**WHAT YOU WILL DO**.
Every line in the records below with the string "Bool" is to be copied out.

**RECORDS PROVIDED**.
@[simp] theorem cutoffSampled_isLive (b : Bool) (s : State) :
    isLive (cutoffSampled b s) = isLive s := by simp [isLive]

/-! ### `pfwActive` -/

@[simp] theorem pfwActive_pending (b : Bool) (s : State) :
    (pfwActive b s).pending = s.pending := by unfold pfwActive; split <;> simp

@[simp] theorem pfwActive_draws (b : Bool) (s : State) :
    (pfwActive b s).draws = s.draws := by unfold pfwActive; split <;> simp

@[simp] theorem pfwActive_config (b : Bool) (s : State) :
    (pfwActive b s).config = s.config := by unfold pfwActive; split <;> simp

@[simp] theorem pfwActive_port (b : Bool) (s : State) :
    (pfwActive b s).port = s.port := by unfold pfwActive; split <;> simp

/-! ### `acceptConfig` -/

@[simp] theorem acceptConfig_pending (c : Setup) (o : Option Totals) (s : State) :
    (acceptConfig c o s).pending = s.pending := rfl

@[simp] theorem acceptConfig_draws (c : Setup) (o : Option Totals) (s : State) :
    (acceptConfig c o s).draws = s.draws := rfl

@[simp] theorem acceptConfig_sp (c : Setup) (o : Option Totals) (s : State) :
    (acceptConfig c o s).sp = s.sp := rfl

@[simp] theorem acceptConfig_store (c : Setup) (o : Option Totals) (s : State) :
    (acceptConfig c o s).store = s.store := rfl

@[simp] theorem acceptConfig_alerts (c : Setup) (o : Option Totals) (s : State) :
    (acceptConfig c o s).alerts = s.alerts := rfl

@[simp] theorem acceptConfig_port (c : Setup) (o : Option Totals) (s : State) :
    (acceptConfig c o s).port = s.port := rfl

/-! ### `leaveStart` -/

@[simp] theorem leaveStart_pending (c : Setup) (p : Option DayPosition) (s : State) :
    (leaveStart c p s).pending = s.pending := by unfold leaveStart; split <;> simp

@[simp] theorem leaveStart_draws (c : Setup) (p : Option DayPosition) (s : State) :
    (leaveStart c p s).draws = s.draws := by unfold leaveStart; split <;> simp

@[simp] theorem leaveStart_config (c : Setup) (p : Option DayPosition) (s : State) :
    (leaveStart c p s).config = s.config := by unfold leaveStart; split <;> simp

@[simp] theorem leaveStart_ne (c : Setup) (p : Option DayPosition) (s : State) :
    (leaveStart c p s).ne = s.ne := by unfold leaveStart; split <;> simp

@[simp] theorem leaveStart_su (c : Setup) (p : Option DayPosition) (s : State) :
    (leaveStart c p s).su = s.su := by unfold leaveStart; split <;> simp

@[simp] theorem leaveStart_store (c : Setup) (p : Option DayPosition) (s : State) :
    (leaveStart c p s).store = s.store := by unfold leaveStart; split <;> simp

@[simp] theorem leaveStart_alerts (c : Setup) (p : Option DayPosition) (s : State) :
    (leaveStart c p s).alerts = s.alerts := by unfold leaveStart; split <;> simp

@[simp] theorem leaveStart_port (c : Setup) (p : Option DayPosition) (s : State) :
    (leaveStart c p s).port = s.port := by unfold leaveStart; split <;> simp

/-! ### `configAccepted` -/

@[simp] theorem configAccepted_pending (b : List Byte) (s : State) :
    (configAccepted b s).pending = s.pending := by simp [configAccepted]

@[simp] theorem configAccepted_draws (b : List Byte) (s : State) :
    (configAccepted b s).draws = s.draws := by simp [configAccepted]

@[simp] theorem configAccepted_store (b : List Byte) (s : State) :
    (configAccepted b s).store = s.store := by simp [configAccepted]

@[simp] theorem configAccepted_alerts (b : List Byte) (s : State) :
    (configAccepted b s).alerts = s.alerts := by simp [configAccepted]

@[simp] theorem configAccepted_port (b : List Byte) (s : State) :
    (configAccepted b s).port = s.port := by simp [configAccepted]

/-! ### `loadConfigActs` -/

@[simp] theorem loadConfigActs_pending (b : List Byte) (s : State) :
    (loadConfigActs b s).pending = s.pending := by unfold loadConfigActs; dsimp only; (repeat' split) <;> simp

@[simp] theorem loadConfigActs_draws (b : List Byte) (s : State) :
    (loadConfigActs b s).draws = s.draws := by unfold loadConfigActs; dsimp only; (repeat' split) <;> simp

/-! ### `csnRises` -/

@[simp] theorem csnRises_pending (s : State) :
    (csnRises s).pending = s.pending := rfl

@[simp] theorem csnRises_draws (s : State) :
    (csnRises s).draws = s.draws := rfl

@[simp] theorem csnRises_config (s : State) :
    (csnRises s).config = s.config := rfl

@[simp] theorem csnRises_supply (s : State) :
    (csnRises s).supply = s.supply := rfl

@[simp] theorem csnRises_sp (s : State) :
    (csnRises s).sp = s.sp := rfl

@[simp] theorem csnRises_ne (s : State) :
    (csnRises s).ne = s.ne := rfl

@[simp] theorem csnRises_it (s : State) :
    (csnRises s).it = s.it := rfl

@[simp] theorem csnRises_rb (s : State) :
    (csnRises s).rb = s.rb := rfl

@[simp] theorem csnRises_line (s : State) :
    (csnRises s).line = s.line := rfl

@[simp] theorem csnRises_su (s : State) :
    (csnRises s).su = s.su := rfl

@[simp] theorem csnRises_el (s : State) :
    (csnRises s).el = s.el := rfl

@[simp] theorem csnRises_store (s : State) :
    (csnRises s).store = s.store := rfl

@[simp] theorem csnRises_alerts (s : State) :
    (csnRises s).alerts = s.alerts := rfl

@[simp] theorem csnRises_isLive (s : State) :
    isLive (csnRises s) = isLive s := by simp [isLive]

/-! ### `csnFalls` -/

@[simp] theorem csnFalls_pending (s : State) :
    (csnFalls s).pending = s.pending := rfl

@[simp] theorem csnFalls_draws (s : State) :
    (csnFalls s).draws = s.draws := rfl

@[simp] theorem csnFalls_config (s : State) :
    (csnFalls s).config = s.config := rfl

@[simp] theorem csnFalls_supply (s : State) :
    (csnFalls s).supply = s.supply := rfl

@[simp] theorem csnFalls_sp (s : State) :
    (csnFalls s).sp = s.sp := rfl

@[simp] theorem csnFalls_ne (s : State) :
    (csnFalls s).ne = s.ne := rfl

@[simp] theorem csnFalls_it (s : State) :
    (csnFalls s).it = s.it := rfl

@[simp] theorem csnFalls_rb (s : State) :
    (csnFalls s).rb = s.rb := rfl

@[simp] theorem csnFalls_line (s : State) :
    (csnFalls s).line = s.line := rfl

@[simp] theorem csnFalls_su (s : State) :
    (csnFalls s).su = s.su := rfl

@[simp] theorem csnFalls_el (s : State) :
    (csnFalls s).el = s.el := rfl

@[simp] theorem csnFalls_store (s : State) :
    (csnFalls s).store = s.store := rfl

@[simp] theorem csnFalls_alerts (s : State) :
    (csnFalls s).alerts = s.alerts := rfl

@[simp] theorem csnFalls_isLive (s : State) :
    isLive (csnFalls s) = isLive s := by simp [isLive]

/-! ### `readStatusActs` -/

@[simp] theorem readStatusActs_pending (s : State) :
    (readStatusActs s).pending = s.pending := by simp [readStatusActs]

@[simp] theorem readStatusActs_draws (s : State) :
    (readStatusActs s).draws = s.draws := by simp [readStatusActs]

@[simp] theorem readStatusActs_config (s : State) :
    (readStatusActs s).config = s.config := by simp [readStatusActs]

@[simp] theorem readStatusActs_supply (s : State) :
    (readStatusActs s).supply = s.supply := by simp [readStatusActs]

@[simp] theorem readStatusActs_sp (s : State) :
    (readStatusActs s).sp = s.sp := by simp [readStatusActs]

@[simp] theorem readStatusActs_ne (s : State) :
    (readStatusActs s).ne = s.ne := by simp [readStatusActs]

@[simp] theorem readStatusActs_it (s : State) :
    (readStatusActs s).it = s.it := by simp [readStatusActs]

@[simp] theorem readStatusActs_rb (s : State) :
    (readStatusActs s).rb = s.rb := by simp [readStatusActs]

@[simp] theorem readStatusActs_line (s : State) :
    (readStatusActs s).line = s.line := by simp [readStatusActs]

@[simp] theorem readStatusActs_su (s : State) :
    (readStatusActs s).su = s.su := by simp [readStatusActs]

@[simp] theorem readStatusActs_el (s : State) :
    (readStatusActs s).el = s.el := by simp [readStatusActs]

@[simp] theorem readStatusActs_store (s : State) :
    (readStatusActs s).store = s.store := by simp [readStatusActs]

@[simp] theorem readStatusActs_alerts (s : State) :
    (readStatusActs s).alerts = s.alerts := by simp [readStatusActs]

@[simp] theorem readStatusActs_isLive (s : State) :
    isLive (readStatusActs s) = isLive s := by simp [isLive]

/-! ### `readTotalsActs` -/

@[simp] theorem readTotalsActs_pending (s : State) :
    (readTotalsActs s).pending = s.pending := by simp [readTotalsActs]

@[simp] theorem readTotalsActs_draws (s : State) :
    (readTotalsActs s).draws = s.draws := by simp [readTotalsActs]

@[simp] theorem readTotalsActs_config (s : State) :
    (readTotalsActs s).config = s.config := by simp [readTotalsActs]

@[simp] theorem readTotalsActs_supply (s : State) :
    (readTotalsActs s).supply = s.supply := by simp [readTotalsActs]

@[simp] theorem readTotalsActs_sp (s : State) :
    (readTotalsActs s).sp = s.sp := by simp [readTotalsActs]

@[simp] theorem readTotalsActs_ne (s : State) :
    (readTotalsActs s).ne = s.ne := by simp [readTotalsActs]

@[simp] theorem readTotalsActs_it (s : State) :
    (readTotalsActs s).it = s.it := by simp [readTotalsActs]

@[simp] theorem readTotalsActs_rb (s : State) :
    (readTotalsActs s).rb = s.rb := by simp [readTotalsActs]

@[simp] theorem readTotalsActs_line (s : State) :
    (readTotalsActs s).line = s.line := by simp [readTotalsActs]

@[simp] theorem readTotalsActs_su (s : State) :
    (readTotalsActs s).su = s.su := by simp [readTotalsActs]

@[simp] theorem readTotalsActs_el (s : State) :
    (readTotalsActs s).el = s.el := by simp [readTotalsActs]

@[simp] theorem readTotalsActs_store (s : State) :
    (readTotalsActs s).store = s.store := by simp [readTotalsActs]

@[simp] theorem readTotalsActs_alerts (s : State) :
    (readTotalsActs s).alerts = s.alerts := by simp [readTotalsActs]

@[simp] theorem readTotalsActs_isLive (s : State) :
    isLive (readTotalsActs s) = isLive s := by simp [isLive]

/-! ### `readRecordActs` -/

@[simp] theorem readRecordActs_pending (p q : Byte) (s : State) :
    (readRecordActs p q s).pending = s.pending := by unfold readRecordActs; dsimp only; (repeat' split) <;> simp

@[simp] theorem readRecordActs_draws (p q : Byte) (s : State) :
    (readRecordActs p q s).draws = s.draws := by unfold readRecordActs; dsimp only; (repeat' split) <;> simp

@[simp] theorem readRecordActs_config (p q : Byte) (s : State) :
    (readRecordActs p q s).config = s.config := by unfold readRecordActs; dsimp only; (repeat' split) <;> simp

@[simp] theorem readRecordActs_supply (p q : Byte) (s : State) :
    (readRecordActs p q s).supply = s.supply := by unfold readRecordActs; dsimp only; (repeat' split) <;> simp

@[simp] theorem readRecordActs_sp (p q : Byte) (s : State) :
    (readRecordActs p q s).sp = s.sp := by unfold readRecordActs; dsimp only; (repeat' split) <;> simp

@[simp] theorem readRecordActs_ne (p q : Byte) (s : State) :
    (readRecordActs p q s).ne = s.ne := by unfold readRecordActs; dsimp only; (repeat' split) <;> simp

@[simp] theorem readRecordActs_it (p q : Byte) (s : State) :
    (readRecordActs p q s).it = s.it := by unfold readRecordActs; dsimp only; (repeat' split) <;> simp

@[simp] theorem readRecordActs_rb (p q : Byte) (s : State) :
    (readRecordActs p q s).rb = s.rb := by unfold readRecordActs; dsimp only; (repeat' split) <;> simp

**ANSWER TO THE EXERCISE**.
@[simp] theorem cutoffSampled_isLive (b : Bool) (s : State) :
@[simp] theorem pfwActive_pending (b : Bool) (s : State) :
@[simp] theorem pfwActive_draws (b : Bool) (s : State) :
@[simp] theorem pfwActive_config (b : Bool) (s : State) :
@[simp] theorem pfwActive_port (b : Bool) (s : State) :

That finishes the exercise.